Now in her 30s, Kim Beesley is four years sober, living in Chilliwack raising her children and going to work.

But the road to building a better, sober life was long and treacherous, something Beesley blames on BC's foster care system.

“As youth in care we’re so used to bouncing between homes, many of us have been in at least ten placements by the time we age out,” she said. “When you age out you don’t have life skills. You can’t budget, write a resume, get a job or function normally in society.”

Beesley entered the foster care system when she was 10 years old and was placed into respite homes with other kids in care.

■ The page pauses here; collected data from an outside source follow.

-- ==== Sys2Proof/Machine/LineModem.lean ====
section
/-! DEFINITION. The Line Modem (chapter 2) and the outcome of a claim period (R44, R45): detection,
header outcomes, payload and receipts on the receiving side; the win, the burst and its receipt slot
on the sending side. -/

namespace Sys2Proof.Machine

/-! ### Measurement and path choice (R22, R23) -/

/-- An SNR in thousandths of a dB in units of 0.25 dB, rounded down and held within 0..255 (R22). -/
def snrUnits (mdB : Int) : Nat := min 255 (mdB / 250).toNat

/-- The value a path gives for group `g`: 0 for a group notched here (R22). -/
def pathValue (notch : List Bool) (snr : List Int) (g : Nat) : Nat :=
  if notch.getD g false then 0 else snrUnits (snr.getD g 0)

/-- R22: the measurement of a preamble. -/
def measurePreamble (path : PathMode) (notch : List Bool) (snrA snrB : List Int) : List Nat :=
  (List.range groupCount).map fun g =>
    match path with
    | .single => pathValue notch snrA g
    | .dual => max (pathValue notch snrA g) (pathValue notch snrB g)

/-- R23: the path choice of each group. -/
def choosePaths (path : PathMode) (notch : List Bool) (snrA snrB : List Int) : List RxPath :=
  (List.range groupCount).map fun g =>
    match path with
    | .single => .a
    | .dual => if pathValue notch snrA g < pathValue notch snrB g then .b else .a

/-! ### Reception (R29 to R31) -/

/-- The burst in hand with its header awaited (R29). -/
def openHand (start : Time) (snrA snrB : List Int) (m : Lmd) : BurstInHand where
  start := start
  measurement := measurePreamble m.path m.notch snrA snrB
  choice := choosePaths m.path m.notch snrA snrB
  header := none
  stage := .header
  map := .robust
  dataBits := 0
  handed := 0

/-- A preamble that starts at `start` started after LISTEN was entered (R35, R36; log entry 13). -/
def startsInListen (s : State) (start : Time) : Bool :=
  match s.lmd.listenFrom with
  | some entered => decide (elapsed start s.now < elapsed entered s.now)
  | none => true

/-- R29: the two-symbol preamble pattern is found in LISTEN, and the modem detects (R49; log entry 35). -/
def burstDetected (start : Time) (onA onB : Bool) (snrA snrB : List Int) (s : State) : State :=
  if s.lmd.activity = .listen ∧ s.watches = true ∧ onEnabledPath s.lmd.path onA onB = true ∧
      startsInListen s start = true then
    s.mapLmd fun m => { m with activity := .receive, inHand := some (openHand start snrA snrB m) }
  else s

/-- The reception ends, and the modem returns to LISTEN (R30, R31). -/
def endReception (s : State) : State := enterListen (s.mapLmd fun m => { m with inHand := none })

/-- The reception goes on after the header outcome (R30, R31). -/
def goOnReceiving (h : Header) (stage : RxStage) (map : PayloadMap) (d : Nat) (s : State) : State :=
  s.mapLmd fun m => { m with inHand := m.inHand.map fun b =>
    { b with header := some h, stage := stage, map := map, dataBits := d } }

/-- R29: the header is foreign. -/
def isForeign (s : State) (h : Header) : Bool :=
  decide (s.suc.label ≠ some h.label) || decide (s.suc.address = some h.sender) || isGroup h.sender

/-- The header is addressed to this station (R29). -/
def addressedHere (s : State) (h : Header) : Bool := decide (s.suc.address = some h.dest)

/-- R127: the burst in service of a served burst. -/
def servedBurst (i : Nat) (here : Bool) (n : Nat) : Service where
  sender := i
  bcast := !here
  blocks := n
  receipt := if here then some ⟨.received, false, List.replicate n false⟩ else none

/-- R127: the burst in service of a burst addressed here whose map is unknown. -/
def refusedBurst (i : Nat) (n : Nat) : Service where
  sender := i
  bcast := false
  blocks := n
  receipt := some ⟨.mapUnknown, false, []⟩

/-- R127: the RXA takes the header of a learned sender, addressed here or broadcast. -/
def openService (i : Nat) (h : Header) (here : Bool) (test : MapTest) (s : State) : State :=
  match test, here with
  | .known _, _ =>
    countPeer i (fun c => { c with burstsReceived := satInc c.burstsReceived })
      (s.mapRxa fun r => { r with service := some (servedBurst i here h.blocks) })
  | .unknown, true => s.mapRxa fun r => { r with service := some (refusedBurst i h.blocks) }
  | .unknown, false => s

/-- The modem's part after an own-label header addressed here or broadcast (R30). -/
def afterMapTest (h : Header) (here : Bool) (test : MapTest) (s : State) : State :=
  match test, here with
  | .known m, _ => goOnReceiving h .payload m (m.bits s.gOn) s
  | .unknown, true => goOnReceiving h .refused .robust 0 s
  | .unknown, false => endReception s

/-- R95, R96, R127, R101: the header of the learned sender `i`, addressed here or broadcast. -/
def serveHeader (i : Nat) (h : Header) (here : Bool) (s : State) : State :=
  match s.peer i with
  | none => endReception s
  | some p =>
    let test := mapTest p h.selector
    let s := openService i h here test (s.mapPeer i (discardPrevious h.selector))
    afterMapTest h here test (if here then recoverNotices i h test s else s)

/-- R30: an own-label header, with the measurement attached: the Peer Table, then the LAE, then the
RXA take the outcome. -/
def ownLabel (h : Header) (measurement : List Nat) (s : State) : State :=
  let here := addressedHere s h
  match learnSender h.sender here s with
  | (s, none) => endReception s
  | (s, some i) =>
    let s := fileMeasurement i measurement h.stamp s
    if here = true ∨ h.dest = broadcastAddr then serveHeader i h here s else endReception s

/-- R30: the header outcome of the burst in hand, by what was decoded. -/
def takeHeader (b : BurstInHand) (decoded : Option Header) (s : State) : State :=
  match decoded with
  | none =>
    endReception (undecodedToClc
      (count (fun c => { c with undecodedBursts := satInc c.undecodedBursts }) s))
  | some h =>
    if isForeign s h then
      endReception (declaredToClc (declaredFree b.start h)
        (count (fun c => { c with foreignBursts := satInc c.foreignBursts }) s))
    else ownLabel h b.measurement (declaredToClc (declaredFree b.start h) s)

/-- R23, R29, R30: the header outcome at burst start + 170 µs. -/
def headerOutcome (heard : HeaderHeard) (s : State) : State :=
  match s.lmd.inHand with
  | none => s
  | some b =>
    if s.lmd.activity = .receive ∧ b.stage = .header ∧ reached s.now (after b.start headerDelay) = true
    then takeHeader b (headerHeard s.lmd b heard) s
    else s

/-- The instant at which block `j` (from 1) of a burst is handed: the end of the symbol that holds its
last bit, or the payload end when the map does not carry the blocks declared (R31). -/
def handInstant (b : BurstInHand) (h : Header) (j : Nat) : Time :=
  after b.start (payloadOffset + symbolTime *
    (if h.blocks ≤ blocksCarried h.symbols b.dataBits then symbolsNeeded j b.dataBits else h.symbols))

/-- R31, R128: the next block of the payload is handed, intact when its CRC-32 matches, the map named
carries the blocks declared, and the payload has not gone silent in it. -/
def blockHanded (heard : SymbolsHeard) (s : State) : State :=
  match s.lmd.inHand with
  | none => s
  | some b => match b.header with
    | none => s
    | some h =>
      if s.lmd.activity = .receive ∧ b.stage = .payload ∧ b.handed < h.blocks ∧
          reached s.now (handInstant b h (b.handed + 1)) = true then
        let bytes := blockHeard s.lmd b h (b.handed + 1) heard
        takeBlock (b.handed + 1) bytes
          (blockIntact bytes && decide (h.blocks ≤ blocksCarried h.symbols b.dataBits) &&
            !blockSilent s.lmd b h (b.handed + 1) heard)
          (s.mapLmd fun m => { m with inHand := some { b with handed := b.handed + 1 } })
      else s

/-- R31, R128: the payload end of a served burst. -/
def rxPayloadEnd (s : State) : State :=
  match s.lmd.inHand with
  | none => s
  | some b => match b.header with
    | none => s
    | some h =>
      if s.lmd.activity = .receive ∧ b.stage = .payload ∧ b.handed = h.blocks ∧
          reached s.now (after b.start (payloadOffset + symbolTime * h.symbols)) = true then
        if h.dest = broadcastAddr then
          endReception (s.mapRxa fun r => { r with service := none })
        else s.mapLmd fun m => { m with inHand := some { b with stage := .ended } }
      else s

/-! ### The receipt at the receiving station (R34) -/

/-- The receipt that the RXA has built. -/
def builtReceipt (s : State) : Option Receipt := s.rxa.service.bind fun sv => sv.receipt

“I went to short-term respite homes and then a long-term home where the people running it sent us to this farm with these crazy religious people for two weeks at a time," she said. "We were being watched by unapproved resource homes.” 

When she was 14 her mother abandoned her and Beesley had a suicide attempt. She ended up in a psychiatric ward for two months until a foster home was found.

“I was really lucky when I got into foster care as my foster mom was gentle and loving and nurturing, she taught me how to self-advocate, but I had behavioural and mental health issues by then,” she said. 

As a teenager she was lucky enough to be part of a program that helped her learn how to be independent, teaching classes on STDs, first aid and budgeting skills but it has since been closed.

“The program was slashed by the Liberal government and fizzled out,” Beesley said. “The opioid and homelessness epidemic we see today can be linked to this failure, cutting essential family services should never be done.”

When she was 16, Beesley was placed into an independent living space in an apartment on Tranquille Road with other teenagers in the system. She was having mental health issues and abusing drugs.

“We got into sex trafficking, it was easier to make money that way than to get a real job when we had no life skills. We were trafficked between Salmon Arm and Vancouver, doing party favours and getting free drugs. Some of those girls are still street entrenched, I know one who died.”

While at the independent living apartment, Beesley said she was receiving $60 for food from the government.

“No one helped feed you, we ate condiments for meals,” she said. “We had mustard sandwiches every day and if we were lucky, we’d get a gas station hot dog. We’d stand outside gas stations asking people for money.”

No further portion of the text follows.